# New Datamine has arrived



## Paperboy012305 (Aug 20, 2018)

I?m surprised nobody has posted this yet, it was 3 days since we had this.

https://www.reddit.com/r/ACPocketCamp/comments/97zyp3/animal_crossing_pocket_camp_update_170b/

What are your thoughts on everything? I have to say I love everything that it has to offer. And remember this is the second half of stuff we can get while we?re still in 1.7.0.


----------



## Bcat (Aug 20, 2018)

I’m most excited about the bug catching event that give fortune cookies for rewards. Sing me UP


----------



## Lyraa (Aug 20, 2018)

I can see myself spending all my leaf tickets on Bunnie's fortune cookie, those items look adorable ;.;


----------



## That Marshal Fangirl (Aug 20, 2018)

Bunnie’s fortune cookie is the most adorable one since Bluebear’s.  I need those items ;-;


----------



## lycaena (Aug 20, 2018)

Bug Catching event with fortune cookies as rewards?? finally something to get excited about again! and loveee Bunnies’ fortune cookie items the theme is so cute!!


----------



## MopyDream44 (Aug 20, 2018)

I'm not really surprised that the news broke three days ago and no one posted about it until now. Half of my list of friends who used to play daily have gone completely inactive. This forum is far more quiet than it used to be. I believe that many long-term fans of the series have moved on from the game, and while I can't say why exactly, I feels like people started to drop away from the game shortly after fortune cookies were added. Just to make it clear, it could be so many things that are causing people to move away from the game, the only thing I have to go on are my own observations, so I'm taking an educated guess. 
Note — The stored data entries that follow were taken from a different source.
-- ==== Sys2Proof/Tests/Slice0.lean ====
section
/-! SUPPORT. Tests. The expected values come from the test vectors of spec/95 to 98 (named in each comment), from
the encodings of R110 and R111 written out by hand, and from the rules; the vectors' conventions are those of
spec/95_test_vectors.md section 0. After them, for every statement with hypotheses, a witness that meets them. -/

namespace Sys2Proof.Machine

open Sys2Proof (Word Byte Bytes Instr CmdFields opOf verOf rsvOf decode encode)

/-! ## Well-formedness: each check refuses an ill-formed word -/

theorem test_wf_refuses_opcode : CmdFields.opOk ⟨0x04, 0, 0⟩ = false ∧ CmdFields.wf ⟨0x04, 0, 0⟩ = false := by decide
theorem test_wf_refuses_version : CmdFields.verOk ⟨0x20, 1, 0⟩ = false ∧ CmdFields.wf ⟨0x20, 1, 0⟩ = false := by
  decide
theorem test_wf_refuses_version_of_plain : CmdFields.verOk ⟨0x01, 2, 0⟩ = false := by decide
theorem test_wf_refuses_reserved : CmdFields.rsvOk ⟨0x01, 0, 1⟩ = false ∧ CmdFields.wf ⟨0x01, 0, 1⟩ = false := by
  decide
theorem test_wf_accepts : CmdFields.wf ⟨0x21, 4, 0⟩ = true := by decide

/-! ## Decoding: the words of R111, written bit by bit as RSV (20 bits), VER (4), OP (8) -/

theorem test_decode_ssdec : decode 0b00000000000000000000_0000_00000001 = .ok .ssdec := by decide
theorem test_decode_resync : decode 0b00000000000000000000_0000_00000010 = .ok .resync := by decide
theorem test_decode_infl : decode 0b00000000000000000000_0000_00000011 = .ok .infl := by decide
theorem test_decode_thdr : decode 0b00000000000000000000_0000_00010000 = .ok .thdr := by decide
theorem test_decode_fhdrV2 : decode 0b00000000000000000000_0010_00100000 = .ok .fhdrV2 := by decide
theorem test_decode_fhdrV3 : decode 0b00000000000000000000_0011_00100000 = .ok .fhdrV3 := by decide
theorem test_decode_fhdrV4 : decode 0b00000000000000000000_0100_00100000 = .ok .fhdrV4 := by decide
theorem test_decode_frameV2 : decode 0b00000000000000000000_0010_00100001 = .ok .frameV2 := by decide
theorem test_decode_frameV3 : decode 0b00000000000000000000_0011_00100001 = .ok .frameV3 := by decide
theorem test_decode_frameV4 : decode 0b00000000000000000000_0100_00100001 = .ok .frameV4 := by decide
theorem test_decode_parse : decode 0b00000000000000000000_0000_00110000 = .ok .parse := by decide

/-- PR4, PR8 and PR10: the checks apply in the order of R112. -/
theorem test_decode_order : decode 0x000012FF = .error .badOp ∧ decode 0x00001120 = .error .badVer
    ∧ decode 0x00001001 = .error .reservedBits := by decide

theorem test_decodeTableWord : Sys2Proof.decodeTableWord 32 0x321 = some .frameV3
    ∧ Sys2Proof.decodeTableWord 32 0x121 = none := by decide

/-! ## A machine with the layout of the vectors -/

/-- The operand registers of the vectors: SRC at 0x100, DST at 0x1000, DESC at 0x2000, PAY at 0x3000. -/
def operands (n : Nat) : OperandRegs :=
  ⟨0, 0x100, BitVec.ofNat 32 n, 0x1000, 0x400, 0x2000, 4, 0x3000, 0x100⟩

/-- After power-on with MEM_SIZE = 0x10000, the bytes written at SRC_BASE and the operands set. -/
def machine (src : Bytes) : State :=
  { State.reset with memLast := 0xFFFF, opr := operands src.length, mem := memSetRange [] 0x100 src }
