/-- The core word of an instruction, reserved bits zero (R138); none for what has no core encoding. -/
def encodeCore (i : Instr) : Option W32 :=
  match i with
  | .addA d a b => some ((0 : BitVec 9) ++ d ++ a ++ b ++ (0 : BitVec 8))
  | .subA d a b => some ((0 : BitVec 9) ++ d ++ a ++ b ++ (1 : BitVec 8))
  | .andA d a b => some ((0 : BitVec 9) ++ d ++ a ++ b ++ (2 : BitVec 8))
  | .orA d a b => some ((0 : BitVec 9) ++ d ++ a ++ b ++ (3 : BitVec 8))
  | .xorA d a b => some ((0 : BitVec 9) ++ d ++ a ++ b ++ (4 : BitVec 8))
  | .sllA d a b => some ((0 : BitVec 9) ++ d ++ a ++ b ++ (5 : BitVec 8))
  | .srlA d a b => some ((0 : BitVec 9) ++ d ++ a ++ b ++ (6 : BitVec 8))
  | .sraA d a b => some ((0 : BitVec 9) ++ d ++ a ++ b ++ (7 : BitVec 8))
  | .sltA d a b => some ((0 : BitVec 9) ++ d ++ a ++ b ++ (8 : BitVec 8))
  | .sltnA d a b => some ((0 : BitVec 9) ++ d ++ a ++ b ++ (9 : BitVec 8))
  | .minA d a b => some ((0 : BitVec 9) ++ d ++ a ++ b ++ (10 : BitVec 8))
  | .maxA d a b => some ((0 : BitVec 9) ++ d ++ a ++ b ++ (11 : BitVec 8))
  | .minnA d a b => some ((0 : BitVec 9) ++ d ++ a ++ b ++ (12 : BitVec 8))
  | .maxnA d a b => some ((0 : BitVec 9) ++ d ++ a ++ b ++ (13 : BitVec 8))
  | .mulA d a b => some ((0 : BitVec 9) ++ d ++ a ++ b ++ (16 : BitVec 8))
  | .mulhA d a b => some ((0 : BitVec 9) ++ d ++ a ++ b ++ (17 : BitVec 8))
  | .mulhnA d a b => some ((0 : BitVec 9) ++ d ++ a ++ b ++ (18 : BitVec 8))
  | .divA d a b => some ((0 : BitVec 9) ++ d ++ a ++ b ++ (20 : BitVec 8))
  | .divnA d a b => some ((0 : BitVec 9) ++ d ++ a ++ b ++ (21 : BitVec 8))
  | .remA d a b => some ((0 : BitVec 9) ++ d ++ a ++ b ++ (22 : BitVec 8))
  | .remnA d a b => some ((0 : BitVec 9) ++ d ++ a ++ b ++ (23 : BitVec 8))
  | .clzA d a => some ((0 : BitVec 9) ++ d ++ a ++ (24 : BitVec 13))
  | .popcA d a => some ((0 : BitVec 9) ++ d ++ a ++ (25 : BitVec 13))
  | .cselA d a b => some ((0 : BitVec 9) ++ d ++ a ++ b ++ (26 : BitVec 8))
  | .addiA d a i => some ((1 : BitVec 9) ++ d ++ a ++ i)
  | .andiA d a i => some ((2 : BitVec 9) ++ d ++ a ++ i)
  | .oriA d a i => some ((3 : BitVec 9) ++ d ++ a ++ i)
  | .xoriA d a i => some ((4 : BitVec 9) ++ d ++ a ++ i)
  | .slliA d a c => some ((5 : BitVec 9) ++ d ++ a ++ (0 : BitVec 7) ++ c)
  | .srliA d a c => some ((6 : BitVec 9) ++ d ++ a ++ (0 : BitVec 7) ++ c)
  | .sraiA d a c => some ((7 : BitVec 9) ++ d ++ a ++ (0 : BitVec 7) ++ c)
  | .sltiA d a i => some ((8 : BitVec 9) ++ d ++ a ++ i)
  | .liA d i => some ((9 : BitVec 9) ++ d ++ i)
  | .lixA d i => some ((10 : BitVec 9) ++ d ++ i)
  | .addX d a b => some ((128 : BitVec 9) ++ d ++ a ++ b ++ (0 : BitVec 8))
  | .subX d a b => some ((128 : BitVec 9) ++ d ++ a ++ b ++ (1 : BitVec 8))
  | .andX d a b => some ((128 : BitVec 9) ++ d ++ a ++ b ++ (2 : BitVec 8))
  | .orX d a b => some ((128 : BitVec 9) ++ d ++ a ++ b ++ (3 : BitVec 8))
  | .xorX d a b => some ((128 : BitVec 9) ++ d ++ a ++ b ++ (4 : BitVec 8))
  | .sllX d a b => some ((128 : BitVec 9) ++ d ++ a ++ b ++ (5 : BitVec 8))
  | .srlX d a b => some ((128 : BitVec 9) ++ d ++ a ++ b ++ (6 : BitVec 8))
  | .sraX d a b => some ((128 : BitVec 9) ++ d ++ a ++ b ++ (7 : BitVec 8))
  | .sltX d a b => some ((128 : BitVec 9) ++ d ++ a ++ b ++ (8 : BitVec 8))
  | .sltnX d a b => some ((128 : BitVec 9) ++ d ++ a ++ b ++ (9 : BitVec 8))
  | .minX d a b => some ((128 : BitVec 9) ++ d ++ a ++ b ++ (10 : BitVec 8))
  | .maxX d a b => some ((128 : BitVec 9) ++ d ++ a ++ b ++ (11 : BitVec 8))
  | .minnX d a b => some ((128 : BitVec 9) ++ d ++ a ++ b ++ (12 : BitVec 8))
  | .maxnX d a b => some ((128 : BitVec 9) ++ d ++ a ++ b ++ (13 : BitVec 8))
  | .mulX d a b => some ((128 : BitVec 9) ++ d ++ a ++ b ++ (16 : BitVec 8))
  | .mulhX d a b => some ((128 : BitVec 9) ++ d ++ a ++ b ++ (17 : BitVec 8))
  | .mulhnX d a b => some ((128 : BitVec 9) ++ d ++ a ++ b ++ (18 : BitVec 8))
  | .divX d a b => some ((128 : BitVec 9) ++ d ++ a ++ b ++ (20 : BitVec 8))
  | .divnX d a b => some ((128 : BitVec 9) ++ d ++ a ++ b ++ (21 : BitVec 8))
  | .remX d a b => some ((128 : BitVec 9) ++ d ++ a ++ b ++ (22 : BitVec 8))
  | .remnX d a b => some ((128 : BitVec 9) ++ d ++ a ++ b ++ (23 : BitVec 8))
  | .clzX d a => some ((128 : BitVec 9) ++ d ++ a ++ (24 : BitVec 13))
  | .popcX d a => some ((128 : BitVec 9) ++ d ++ a ++ (25 : BitVec 13))
  | .cselX d a b => some ((128 : BitVec 9) ++ d ++ a ++ b ++ (26 : BitVec 8))
  | .addiX d a i => some ((129 : BitVec 9) ++ d ++ a ++ i)
  | .andiX d a i => some ((130 : BitVec 9) ++ d ++ a ++ i)
  | .oriX d a i => some ((131 : BitVec 9) ++ d ++ a ++ i)
  | .xoriX d a i => some ((132 : BitVec 9) ++ d ++ a ++ i)
  | .slliX d a c => some ((133 : BitVec 9) ++ d ++ a ++ (0 : BitVec 7) ++ c)
  | .srliX d a c => some ((134 : BitVec 9) ++ d ++ a ++ (0 : BitVec 7) ++ c)
  | .sraiX d a c => some ((135 : BitVec 9) ++ d ++ a ++ (0 : BitVec 7) ++ c)
  | .sltiX d a i => some ((136 : BitVec 9) ++ d ++ a ++ i)
  | .liX d i => some ((137 : BitVec 9) ++ d ++ i)
  | .lixX d i => some ((138 : BitVec 9) ++ d ++ i)
  | .lds d a s o => some ((16 : BitVec 9) ++ d ++ a ++ s ++ o)
  | .sts d a s o => some ((17 : BitVec 9) ++ d ++ a ++ s ++ o)
  | .ldg d a s o => some ((18 : BitVec 9) ++ d ++ a ++ s ++ o)
  | .stg d a s o => some ((19 : BitVec 9) ++ d ++ a ++ s ++ o)
  | .stdl d a b s => some ((20 : BitVec 9) ++ d ++ a ++ b ++ s ++ (0 : BitVec 5))
  | .qld q a o => some ((21 : BitVec 9) ++ q ++ a ++ o)
  | .qldg q a o => some ((22 : BitVec 9) ++ q ++ a ++ o)
  | .qst q a o => some ((23 : BitVec 9) ++ q ++ a ++ o)
  | .amo d a p f o s => some ((24 : BitVec 9) ++ d ++ a ++ p ++ f ++ o ++ s ++ (0 : BitVec 2))
  | .cas d a b w o s => some ((25 : BitVec 9) ++ d ++ a ++ b ++ w ++ o ++ s ++ (0 : BitVec 2))
  | .redw d a p f o s => some ((26 : BitVec 9) ++ d ++ a ++ p ++ f ++ o ++ s ++ (0 : BitVec 2))
  | .fence k s m => some ((884736 : BitVec 24) ++ k ++ s ++ m)
  | .srset s a f => some ((28 : BitVec 9) ++ s ++ a ++ (0 : BitVec 7) ++ f)
  | .srget d s f => some ((29 : BitVec 9) ++ d ++ s ++ (0 : BitVec 7) ++ f)
  | .abfree a c => some ((960 : BitVec 14) ++ a ++ (0 : BitVec 7) ++ c)
  | .qpop d q => some ((144 : BitVec 9) ++ d ++ q ++ (0 : BitVec 13))
  | .qpush q a => some ((145 : BitVec 9) ++ q ++ a ++ (0 : BitVec 13))
  | .xmode m => some ((612368384 : BitVec 31) ++ m)
  | .csrr d c => some ((384 : BitVec 9) ++ d ++ (0 : BitVec 5) ++ c ++ (0 : BitVec 1))
  | .csrw d a c => some ((385 : BitVec 9) ++ d ++ a ++ c ++ (0 : BitVec 1))
  | .csrs d a c => some ((386 : BitVec 9) ++ d ++ a ++ c ++ (0 : BitVec 1))
  | .csrc d a c => some ((387 : BitVec 9) ++ d ++ a ++ c ++ (0 : BitVec 1))
  | .trap c => some ((397312 : BitVec 19) ++ c)
  | .utret t => some ((1631584256 : BitVec 31) ++ t)
  | .sret => some ((3271557120 : BitVec 32))
  | .prio a g n => some ((12512 : BitVec 14) ++ a ++ g ++ (0 : BitVec 10) ++ n)
  | .tspawn a => some ((12544 : BitVec 14) ++ a ++ (0 : BitVec 13))
  | .fget d a => some ((393 : BitVec 9) ++ d ++ a ++ (0 : BitVec 13))
  | .fput a b => some ((12608 : BitVec 14) ++ a ++ b ++ (0 : BitVec 8))
  | .cutpost a b => some ((12640 : BitVec 14) ++ a ++ b ++ (0 : BitVec 8))
  | .cutstop a => some ((12672 : BitVec 14) ++ a ++ (0 : BitVec 13))
  | .cutget d a => some ((397 : BitVec 9) ++ d ++ a ++ (0 : BitVec 13))
  | .yield => some ((3338665984 : BitVec 32))
  | .tinv a b m => some ((12768 : BitVec 14) ++ a ++ b ++ (0 : BitVec 6) ++ m)
  | .halt => some ((3355443200 : BitVec 32))
  | .parampublish a => some ((12832 : BitVec 14) ++ a ++ (0 : BitVec 13))
  | .br o c r f => some ((5 : BitVec 3) ++ o ++ (0 : BitVec 5) ++ c ++ r ++ f)
  | .jmp o f => some ((5 : BitVec 3) ++ o ++ (1 : BitVec 5) ++ f)
  | .call o f => some ((5 : BitVec 3) ++ o ++ (2 : BitVec 5) ++ f)
  | .ret o => some ((5 : BitVec 3) ++ o ++ (12582912 : BitVec 27))
  | .loop o r l => some ((5 : BitVec 3) ++ o ++ (4 : BitVec 5) ++ r ++ l)
  | .brnone o f => some ((5 : BitVec 3) ++ o ++ (5 : BitVec 5) ++ f)
  | .bar o s i => some ((5 : BitVec 3) ++ o ++ (7 : BitVec 5) ++ s ++ i ++ (0 : BitVec 15))
  | .bara o s i => some ((5 : BitVec 3) ++ o ++ (8 : BitVec 5) ++ s ++ i ++ (0 : BitVec 15))
  | .barw o s i => some ((5 : BitVec 3) ++ o ++ (9 : BitVec 5) ++ s ++ i ++ (0 : BitVec 15))
  | .barg o a c s => some ((5 : BitVec 3) ++ o ++ (10 : BitVec 5) ++ a ++ c ++ s ++ (0 : BitVec 9))
  | .waitv o a v m => some ((5 : BitVec 3) ++ o ++ (11 : BitVec 5) ++ a ++ v ++ m ++ (0 : BitVec 9))
  | .abwait o c i => some ((5 : BitVec 3) ++ o ++ (12 : BitVec 5) ++ c ++ i)
  | .endW o => some ((5 : BitVec 3) ++ o ++ (54525952 : BitVec 27))
  | .waitc o c i => some ((5 : BitVec 3) ++ o ++ (14 : BitVec 5) ++ c ++ i)
  | .hint n => some ((7 : BitVec 3) ++ n)
  | .vshape tk x s m t => some ((3 : BitVec 3) ++ tk ++ (0 : BitVec 13) ++ x ++ s ++ (0 : BitVec 1) ++ m ++ (0 : BitVec 2) ++ t)
  | .vadd tk d a b v => some ((3 : BitVec 3) ++ tk ++ (1 : BitVec 6) ++ d ++ a ++ b ++ v)
  | .vsub tk d a b v => some ((3 : BitVec 3) ++ tk ++ (2 : BitVec 6) ++ d ++ a ++ b ++ v)
  | .vmul tk d a b v => some ((3 : BitVec 3) ++ tk ++ (3 : BitVec 6) ++ d ++ a ++ b ++ v)
  | .vfma tk d a b v => some ((3 : BitVec 3) ++ tk ++ (4 : BitVec 6) ++ d ++ a ++ b ++ v)
  | .vfms tk d a b v => some ((3 : BitVec 3) ++ tk ++ (5 : BitVec 6) ++ d ++ a ++ b ++ v)
  | .vmin tk d a b v => some ((3 : BitVec 3) ++ tk ++ (6 : BitVec 6) ++ d ++ a ++ b ++ v)
  | .vmax tk d a b v => some ((3 : BitVec 3) ++ tk ++ (7 : BitVec 6) ++ d ++ a ++ b ++ v)
  | .vabs tk d a v => some ((3 : BitVec 3) ++ tk ++ (8 : BitVec 6) ++ d ++ a ++ (0 : BitVec 5) ++ v)
  | .vneg tk d a v => some ((3 : BitVec 3) ++ tk ++ (9 : BitVec 6) ++ d ++ a ++ (0 : BitVec 5) ++ v)
  | .vdiv tk d a b v => some ((3 : BitVec 3) ++ tk ++ (10 : BitVec 6) ++ d ++ a ++ b ++ v)
  | .vsqrt tk d a v => some ((3 : BitVec 3) ++ tk ++ (11 : BitVec 6) ++ d ++ a ++ (0 : BitVec 5) ++ v)
  | .vrcp tk d a v => some ((3 : BitVec 3) ++ tk ++ (12 : BitVec 6) ++ d ++ a ++ (0 : BitVec 5) ++ v)
  | .vrsq tk d a v => some ((3 : BitVec 3) ++ tk ++ (13 : BitVec 6) ++ d ++ a ++ (0 : BitVec 5) ++ v)
  | .vexp2 tk d a v => some ((3 : BitVec 3) ++ tk ++ (14 : BitVec 6) ++ d ++ a ++ (0 : BitVec 5) ++ v)
  | .vlog2 tk d a v => some ((3 : BitVec 3) ++ tk ++ (15 : BitVec 6) ++ d ++ a ++ (0 : BitVec 5) ++ v)
  | .vand tk d a b v => some ((3 : BitVec 3) ++ tk ++ (16 : BitVec 6) ++ d ++ a ++ b ++ v)
  | .vor tk d a b v => some ((3 : BitVec 3) ++ tk ++ (17 : BitVec 6) ++ d ++ a ++ b ++ v)
  | .vxor tk d a b v => some ((3 : BitVec 3) ++ tk ++ (18 : BitVec 6) ++ d ++ a ++ b ++ v)
  | .vshl tk d a b v => some ((3 : BitVec 3) ++ tk ++ (19 : BitVec 6) ++ d ++ a ++ b ++ v)
  | .vshr tk d a b v => some ((3 : BitVec 3) ++ tk ++ (20 : BitVec 6) ++ d ++ a ++ b ++ v)
  | .vcmp tk c a b v => some ((3 : BitVec 3) ++ tk ++ (21 : BitVec 6) ++ c ++ a ++ b ++ v)
  | .minv tk => some ((3 : BitVec 3) ++ tk ++ (11534336 : BitVec 25))
  | .mpop tk => some ((3 : BitVec 3) ++ tk ++ (12058624 : BitVec 25))
  | .mget tk d => some ((3 : BitVec 3) ++ tk ++ (24 : BitVec 6) ++ d ++ (0 : BitVec 14))
  | .mset tk a => some ((3 : BitVec 3) ++ tk ++ (800 : BitVec 11) ++ a ++ (0 : BitVec 9))
  | .vsel tk d a b v => some ((3 : BitVec 3) ++ tk ++ (26 : BitVec 6) ++ d ++ a ++ b ++ v)
  | .vrsum tk d a v => some ((3 : BitVec 3) ++ tk ++ (27 : BitVec 6) ++ d ++ a ++ (0 : BitVec 5) ++ v)
  | .vrmax tk d a v => some ((3 : BitVec 3) ++ tk ++ (28 : BitVec 6) ++ d ++ a ++ (0 : BitVec 5) ++ v)
  | .vrmin tk d a v => some ((3 : BitVec 3) ++ tk ++ (29 : BitVec 6) ++ d ++ a ++ (0 : BitVec 5) ++ v)
  | .vargmax tk d a v => some ((3 : BitVec 3) ++ tk ++ (30 : BitVec 6) ++ d ++ a ++ (0 : BitVec 5) ++ v)
  | .vscan tk d a v => some ((3 : BitVec 3) ++ tk ++ (31 : BitVec 6) ++ d ++ a ++ (0 : BitVec 5) ++ v)
  | .vbcst tk d a v => some ((3 : BitVec 3) ++ tk ++ (32 : BitVec 6) ++ d ++ a ++ (0 : BitVec 5) ++ v)
  | .vmov tk d a v => some ((3 : BitVec 3) ++ tk ++ (33 : BitVec 6) ++ d ++ a ++ (0 : BitVec 5) ++ v)
  | .vxtr tk d a b v => some ((3 : BitVec 3) ++ tk ++ (34 : BitVec 6) ++ d ++ a ++ b ++ v)
  | .vins tk d a b v => some ((3 : BitVec 3) ++ tk ++ (35 : BitVec 6) ++ d ++ a ++ b ++ v)
  | .vperm tk d a b v => some ((3 : BitVec 3) ++ tk ++ (36 : BitVec 6) ++ d ++ a ++ b ++ v)
  | .vslide tk d a b v => some ((3 : BitVec 3) ++ tk ++ (37 : BitVec 6) ++ d ++ a ++ b ++ v)
  | .vcvt tk d a t v => some ((3 : BitVec 3) ++ tk ++ (38 : BitVec 6) ++ d ++ a ++ t ++ (0 : BitVec 1) ++ v)
  | .vqmx tk d a v => some ((3 : BitVec 3) ++ tk ++ (39 : BitVec 6) ++ d ++ a ++ (0 : BitVec 5) ++ v)
  | .vdqmx tk d a v => some ((3 : BitVec 3) ++ tk ++ (40 : BitVec 6) ++ d ++ a ++ (0 : BitVec 5) ++ v)
  | .vpack tk d a b v => some ((3 : BitVec 3) ++ tk ++ (41 : BitVec 6) ++ d ++ a ++ b ++ v)
  | .vunpk tk d a h v => some ((3 : BitVec 3) ++ tk ++ (42 : BitVec 6) ++ d ++ a ++ (0 : BitVec 4) ++ h ++ v)
  | .vqpop tk d q => some ((3 : BitVec 3) ++ tk ++ (43 : BitVec 6) ++ d ++ (0 : BitVec 3) ++ q ++ (0 : BitVec 9))
  | .vqpush tk q a => some ((3 : BitVec 3) ++ tk ++ (704 : BitVec 10) ++ q ++ a ++ (0 : BitVec 9))
  | .vaccr tk d c => some ((3 : BitVec 3) ++ tk ++ (45 : BitVec 6) ++ d ++ (0 : BitVec 3) ++ c)
  | .vaccw tk a c => some ((3 : BitVec 3) ++ tk ++ (46 : BitVec 6) ++ a ++ (0 : BitVec 3) ++ c)
  | .viota tk d a v => some ((3 : BitVec 3) ++ tk ++ (47 : BitVec 6) ++ d ++ a ++ (0 : BitVec 5) ++ v)
  | .mlease tk m => some ((4 : BitVec 3) ++ tk ++ (0 : BitVec 5) ++ m ++ (0 : BitVec 16))
  | .mfree tk m => some ((4 : BitVec 3) ++ tk ++ (1 : BitVec 5) ++ m ++ (0 : BitVec 16))
  | .mplane tk s a => some ((4 : BitVec 3) ++ tk ++ (2 : BitVec 5) ++ s ++ a ++ (0 : BitVec 11))
  | .mswap tk f c a => some ((4 : BitVec 3) ++ tk ++ (3 : BitVec 5) ++ f ++ c ++ a ++ (0 : BitVec 3))
  | .mstep tk s a c => some ((4 : BitVec 3) ++ tk ++ (4 : BitVec 5) ++ s ++ a ++ c)
  | .mcommit tk s o => some ((4 : BitVec 3) ++ tk ++ (5 : BitVec 5) ++ s ++ o ++ (0 : BitVec 13))
  | .mwaitb tk k => some ((4 : BitVec 3) ++ tk ++ (6 : BitVec 5) ++ k ++ (0 : BitVec 16))
  | .mdrain tk s a c => some ((4 : BitVec 3) ++ tk ++ (7 : BitVec 5) ++ s ++ a ++ c)
  | .mzero tk n c => some ((4 : BitVec 3) ++ tk ++ (8 : BitVec 5) ++ n ++ c)
  | .mstat tk d c => some ((4 : BitVec 3) ++ tk ++ (9 : BitVec 5) ++ d ++ c ++ (0 : BitVec 14))
  | .copy tk s a d g t c => some ((1 : BitVec 3) ++ tk ++ (0 : BitVec 5) ++ s ++ a ++ d ++ g ++ (0 : BitVec 1) ++ t ++ c)
  | .gath tk s m a t c => some ((1 : BitVec 3) ++ tk ++ (1 : BitVec 5) ++ s ++ m ++ a ++ t ++ c)
  | .scat tk s m a t c => some ((1 : BitVec 3) ++ tk ++ (2 : BitVec 5) ++ s ++ m ++ a ++ t ++ c)
  | .halo tk s a i c => some ((1 : BitVec 3) ++ tk ++ (3 : BitVec 5) ++ s ++ a ++ i ++ c)
  | .glkick tk a b t c => some ((1 : BitVec 3) ++ tk ++ (4 : BitVec 5) ++ a ++ b ++ (0 : BitVec 3) ++ t ++ c)
  | .gllink tk b l c => some ((1 : BitVec 3) ++ tk ++ (5 : BitVec 5) ++ b ++ l ++ (0 : BitVec 6) ++ c)
  | .attn tk a t c => some ((1 : BitVec 3) ++ tk ++ (6 : BitVec 5) ++ a ++ (0 : BitVec 8) ++ t ++ c)
  | .pimld tk a t c => some ((1 : BitVec 3) ++ tk ++ (7 : BitVec 5) ++ a ++ (0 : BitVec 8) ++ t ++ c)
  | .pimrun tk a t c => some ((1 : BitVec 3) ++ tk ++ (8 : BitVec 5) ++ a ++ (0 : BitVec 8) ++ t ++ c)
  | .reduce tk a t c => some ((1 : BitVec 3) ++ tk ++ (9 : BitVec 5) ++ a ++ (0 : BitVec 8) ++ t ++ c)
  | .sample tk a t c => some ((1 : BitVec 3) ++ tk ++ (10 : BitVec 5) ++ a ++ (0 : BitVec 8) ++ t ++ c)
  | .wnstep tk a t c => some ((1 : BitVec 3) ++ tk ++ (11 : BitVec 5) ++ a ++ (0 : BitVec 8) ++ t ++ c)
  | .hspawn tk a b d => some ((1 : BitVec 3) ++ tk ++ (12 : BitVec 5) ++ a ++ b ++ d ++ (0 : BitVec 5))
  | _ => none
Anyhoo, this datamine isn't as exciting to me as ones I've seen in the past. The cookie is cute, but the only items I would truly love to get from it are the dress and matching hat. I'd be happy to have the other items though, so hopefully I get a handful rotating through the shop. The civic villagers are ok, but I cannot believe Flurry still isn't in the game?!? Do people not like Flurry as much as I think they do? The amenities are OK. I'll be happy to have a new fountain and the playground is cute, but I probably won't use the building. 

The most interesting part is definitely the event that will give us cookies. I would be very happy if we are finally getting a way to grind for fortune cookies in-game, but I'm sure it will be extremely limited. At this point, I'll take whatever I can get because the LT stuff has gotten a bit out of hand (in my opinion).


----------